2023.04.21 14:00

自転車の死亡事故が急増する米国、SUVとの衝突は致命傷に

Getty Images

自転車に乗る人が車と衝突した場合、一般的な乗用車よりもSUVのほうが危険で、深刻なケガにつながりやすい。平均すると、SUVとの衝突のほうが、体の外傷全般の重症度スコアは55%、頭部外傷の重症度スコアは63%高かった。

頭部外傷の原因として多い「地面との衝突による負傷」は、SUVとの事故では、乗用車の2倍にのぼる頻度で起きている。

これらの知見は、米国道路安全保険協会(IIHS)が4月13日に公開した新たな研究により得られたものだ。

同研究論文の筆頭著者で、IIHSの統計学者であるサム・モンフォートは声明で「SUVは、事故の被害者をクルマのボンネットの上に乗り上げさせるのではなく、むしろ自転車から叩き落とす傾向があり、その結果として、倒れた人をさらに轢くこともある」と述べている。

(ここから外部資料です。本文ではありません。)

-- ==== Sys2Proof/Machine/Operations.lean ====
section
/-! DEFINITION. The steps of stepped operations and their cancelling (R443-R445), the restore of defaults, and the image operations
(R447). -/

namespace Sys2Proof.Machine

/-- STEP (R443, R445): between requests the operation whose turn it is takes a step and shows its progress, source 337, or ends CANCELLED. -/
def execStep (prog : Fin 101) (s : State) : Host.Outcome State Fault Refusal :=
  s.lift fun d =>
    if d.nextReq.isSome then d
    else
      match d.vol.dict.ops with
      | [] => d
      | (i, true) :: _ => d.opEnd i 4 0
      | (i, false) :: t => ((d.modDict fun x => { x with ops := t ++ [(i, false)] }).setHandle i 1 prog.val 0).edge 337

/-- STEPPED_CANCEL (R441, R445): a write of 1 to sub-index 0xFE. -/
def execSteppedCancel (idx : BitVec 16) (s : State) : Host.Outcome State Fault Refusal :=
  s.lift fun d =>
    if d.get DE.STAT_OPSTATE = 0 then d
    else if !isOp idx.toNat then d.abort idx.toNat 0xFE (if maxSub idx.toNat = 0 then 0x0609 else 0x060A) (maxSub idx.toNat)
    else if d.get DE.STAT_OPSTATE = 6 then d.abort idx.toNat 0xFE 0x0622 0
    else d.opCancel idx.toNat

/-! ### Restore defaults (R447) -/

/-- Does a restore of index i (0: of every index) reach the record of key k: an MRAM object outside the safety set? -/
def restores (i k : Nat) : Bool :=
  let x := k / 256
  (if i = 0 then (decide (0x1000 ≤ x) && decide (x ≤ 0x4FFF)) || decide (x / 0x1000 = 8) else decide (x = i) && !(decide (0x5000 ≤ x) && decide (x ≤ 0x5FFF))) &&
  (match objOf x (k % 256) with
   | some o => decide (o.pers = 1)
   | none => false)

/-- The records that State holds under a name of their own; the failed-converter record, the retired-hart record and the debug count stay, which
R129, R315 and R333 let nothing else clear (log 102). -/
def NonVol.restoreHeld (n : NonVol) (i : Nat) : NonVol :=
  let hit := fun x => decide (i = 0) || decide (i = x)
  { n with failovers := if hit 0x4101 then 0 else n.failovers
           thLatch := if hit 0x4602 then 0 else n.thLatch
           lifeDissents := if hit 0x4710 then 0 else n.lifeDissents
           dbgls := !hit 0x4710 && n.dbgls
           faultHist := if hit 0x4801 then [] else n.faultHist }

/-- RESTORE_DEFAULTS (R447): the records go, with the values that wait for theirs; what is in force stays until the next start. -/
def execRestoreDefaults (idx : BitVec 16) (s : State) : Host.Outcome State Fault Refusal :=
  s.lift fun d =>
    let b := d.opBegin 0x7001 1 [(1, idx.toNat)] (d.opStateOk 0x7001) true
    let i := b.1.objVal 0x7001 1 0
    if b.2 then
      (({ b.1 with nv := { b.1.nv with objs := b.1.nv.objs.filter fun kv => !restores i kv.1 }.restoreHeld i }).modDict fun x =>
        { x with stores := x.stores.filter fun kv => !restores i kv.1 }).opDone 0x7001
    else b.1

/-! ### Image operations (R447) -/

/-- Does option n of an image operation go on: the operation runs with it, or starts with it now? -/
def Dev.imageBegin (d : Dev) (i n : Nat) : Dev × Bool :=
  let b := d.opBegin i 4 [(4, n)] (d.opStateOk i) true
  (b.1, b.2 && decide (b.1.objVal i 4 0 = n))

/-- The address of a flash command of the operation, which R90 refuses while another one runs or its bank executes in place (R91): the flag, and
the failure of the operation. -/
def Dev.flashBegin (d : Dev) (a : Nat) : Dev × Bool :=
  let d1 := d.set LC.FLADDR_V a
  if d1.bit LC.FLCTL_BUSY then ((d1.set LC.FLCTL_OVERRUN 1).opFail 0x7002 0x0622, false)
  else if d1.bankRuns a then ((d1.set LC.FLCTL_REFUSED 1).opFail 0x7002 0x0622, false)
  else (d1, true)

/-- IMAGE_ERASE_BANK (R447, R90, R91). -/
def execImageEraseBank (readBackOk : Bool) (s : State) : Host.Outcome State Fault Refusal :=
  s.liftMem fun d mem =>
    let b := d.imageBegin 0x7002 1
    if !b.2 then (b.1, mem)
    else
      let bank := b.1.objVal 0x7002 1 0
      let a := 0x08000000 + 0x800000 * (bank % 2)
      if 1 < bank then (b.1.opFail 0x7002 0x0611, mem)
      else
        let f := b.1.flashBegin a
        if !f.2 then (f.1, mem)
        else if readBackOk then (f.1.opDone 0x7002, mem.clearRange a (a + 0x800000))
        else
          let x := (f.1.set LC.FLCTL_ERR 1).flashOpen mem { code := 3, addr := a, line := 0 }
          (x.1.opFail 0x7002 0x0611, x.2)

/-- The first line of n that is not erased, or whose read-back `fail` names as wrong. -/
def failingLine (mem : Mem) (a n : Nat) (fail : Option (Fin 255)) : Option Nat :=
  (List.range n).find? fun k => decide (fail.map (·.val) = some k) || !lineErased mem (a + 16 * k)

/-- `FLADDR` and `FLDATA` hold the line that was programmed last. -/
def Dev.flashLine (d : Dev) (a : Nat) (line : List (BitVec 8)) : Dev :=
  (d.set LC.FLADDR_V a).each [0, 1, 2, 3] fun d i => d.set (LC.FLDATA_V i) (leNat ((line.drop (4 * i)).take 4))

/-- The span of the data staged for an image operation: its offset and length are whole lines within `size` bytes. -/
def Dev.stagedOk (d : Dev) (i size : Nat) : Bool :=
  let n := (d.domain i 3).length
  decide (d.objVal i 2 0 % 16 = 0) && decide (n % 16 = 0) && decide (d.objVal i 2 0 + n ≤ size)

/-- IMAGE_PROGRAM (R447, R90, R91): the staged bytes, line by line; the first line that is not erased, or whose read-back fails, ends the operation with
open contents in that line. -/
def execImageProgram (fail : Option (Fin 255)) (s : State) : Host.Outcome State Fault Refusal :=
  s.liftMem fun d mem =>
    let b := d.imageBegin 0x7002 2
    if !b.2 then (b.1, mem)
    else
      let bank := b.1.objVal 0x7002 1 0
      let v := b.1.domain 0x7002 3
      let a := 0x08000000 + 0x800000 * (bank % 2) + b.1.objVal 0x7002 2 0
      if 1 < bank ∨ b.1.stagedOk 0x7002 0x800000 = false then (b.1.opFail 0x7002 0x0611, mem)
      else if v.isEmpty then (b.1.opDone 0x7002, mem)
      else
        let f := b.1.flashBegin a
        if !f.2 then (f.1, mem)
        else
          match failingLine mem a (v.length / 16) fail with
          | none => ((f.1.flashLine (a + v.length - 16) (v.drop (v.length - 16))).opDone 0x7002, mem.writeBytes a v)
          | some k =>
            let x := ((f.1.flashLine (a + 16 * k) ((v.drop (16 * k)).take 16)).set LC.FLCTL_ERR 1).drawBytes 16
            (x.2.opFail 0x7002 0x0611, (mem.writeBytes a (v.take (16 * k))).writeBytes (a + 16 * k) x.1)

/-- NETWORK_LOAD_PROGRAM (R447): the staged bytes go into application SRAM. -/
def execNetworkLoadProgram (s : State) : Host.Outcome State Fault Refusal :=
  s.liftMem fun d mem =>
    let b := d.imageBegin 0x7004 2
    if !b.2 then (b.1, mem)
    else if !b.1.stagedOk 0x7004 0x200000 then (b.1.opFail 0x7004 0x0611, mem)
    else if !b.1.domainUp 2 then (b.1.opFail 0x7004 0x0622, mem)
    else (b.1.opDone 0x7004, mem.writeBytes (0x20000000 + b.1.objVal 0x7004 2 0) (b.1.domain 0x7004 3))

/-- NETWORK_IMAGE_START (R83, R86, R447): the image in application SRAM is verified and started; a bad one ends with 0x0660. -/
def execNetworkImageStart (s : State) : Host.Outcome State Fault Refusal :=
  s.liftMem fun d mem =>
    let b := d.imageBegin 0x7004 1
    if !b.2 then (b.1, mem)
    else if !b.1.imageValid mem 0x20000000 then
      ((b.1.when (imageMagic mem 0x20000000) fun d => (d.set LC.BOOTSTAT_IMG_BAD 1).assertLine 7 0).opFail 0x7004 0x0660, mem)
    else
      let x := (b.1.set LC.BOOTSTAT_IMG_SRC 3).runImage mem 0x20000000
      (x.1.opDone 0x7004, x.2)

end Sys2Proof.Machine
end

「これはおそらく、(乗用車よりも)高さのあるSUVのフロントエンドが、自転車に乗る人の重心より上にぶつかるせいだろう」

同研究によれば、米国では過去10年に自転車の衝突死亡事故が大幅に増えているが、その原因は、SUVのフロントエンドが高いことに加えて、SUVが急増していることが考えられるという。

この最新研究の知見は、自転車に乗る人にとっては、大型車の方が小型乗用車よりも危険であることを示した別の研究の結果とも一致している。

2020年には、米国の道路上で自転車乗車中に交通事故により死亡した人は932人で、低水準だった2010年の621人から増加している。近年では、歩行者でも自転車でも、死亡事故が増えている。新たに公開された連邦政府の死亡事故データによれば、2021年には、車の搭乗者以外の交通事故死者数が8600人を超え、2020年から11%増加したという。

過去のIIHSの研究では、歩行者がSUVと衝突した場合の事故は、(SUVは、他のクルマと比べて危険が小さくなるように設計が変更されたが、それにもかかわらず)乗用車と比べて死亡が多いことが明らかになっている。今回の自転車に関する研究と同様に、歩行者の事故でも、SUVのフロントエンドの高さによるリスクが原因として挙げられている。さらに、歩行者とSUVの衝突事故では、下腹部や胸部への直接の衝撃が、乗用車よりも危険であることが、過去の研究で示されている。

今回の研究では、ミシガン州で起きた自転車の交通事故71件のデータを詳しく検証した。警察の報告書、医療記録、事故の再現などの情報を分析したものだ。

全体として見ると、SUVまたは乗用車と衝突した71件の事故すべてにおいて、下肢の外傷が一般的だった。極めて深刻な事故では頭部の外傷が多く見られたが、それは胴部、腹部、脊椎、四肢などの別の外傷とともに生じていた。

だが、自転車に乗っていた人の衝突後の動きを分析したところ「クルマのボンネットにのりあげたことによる負傷」が乗用車との事故に限られていた一方で「衝突後に轢かれたことによる負傷」は、SUVとの事故に限られていた。

別の分析では、乗用車との事故では、クルマの前部と上部の部品(ルーフ、フロントガラス上部のレール、フロントガラスそのもの)の飛散が負傷の原因になるケースが多いのに対して、SUVとの事故の場合、車輪や車体下部による負傷、もしくは地面に叩きつけられたことによる負傷が多かった。

SUVは、自転車に乗っている人と衝突した場合、その人を激しく地面に叩きつける。そして、ドライバーがクルマを止めようとしている間に、自転車から落ちた人を轢くこともあると研究者らは結論づけている。轢かれなかった場合でも、SUVとの衝突では、地面に叩きつけられて負傷につながるケースが、乗用車との衝突よりもはるかに多いという。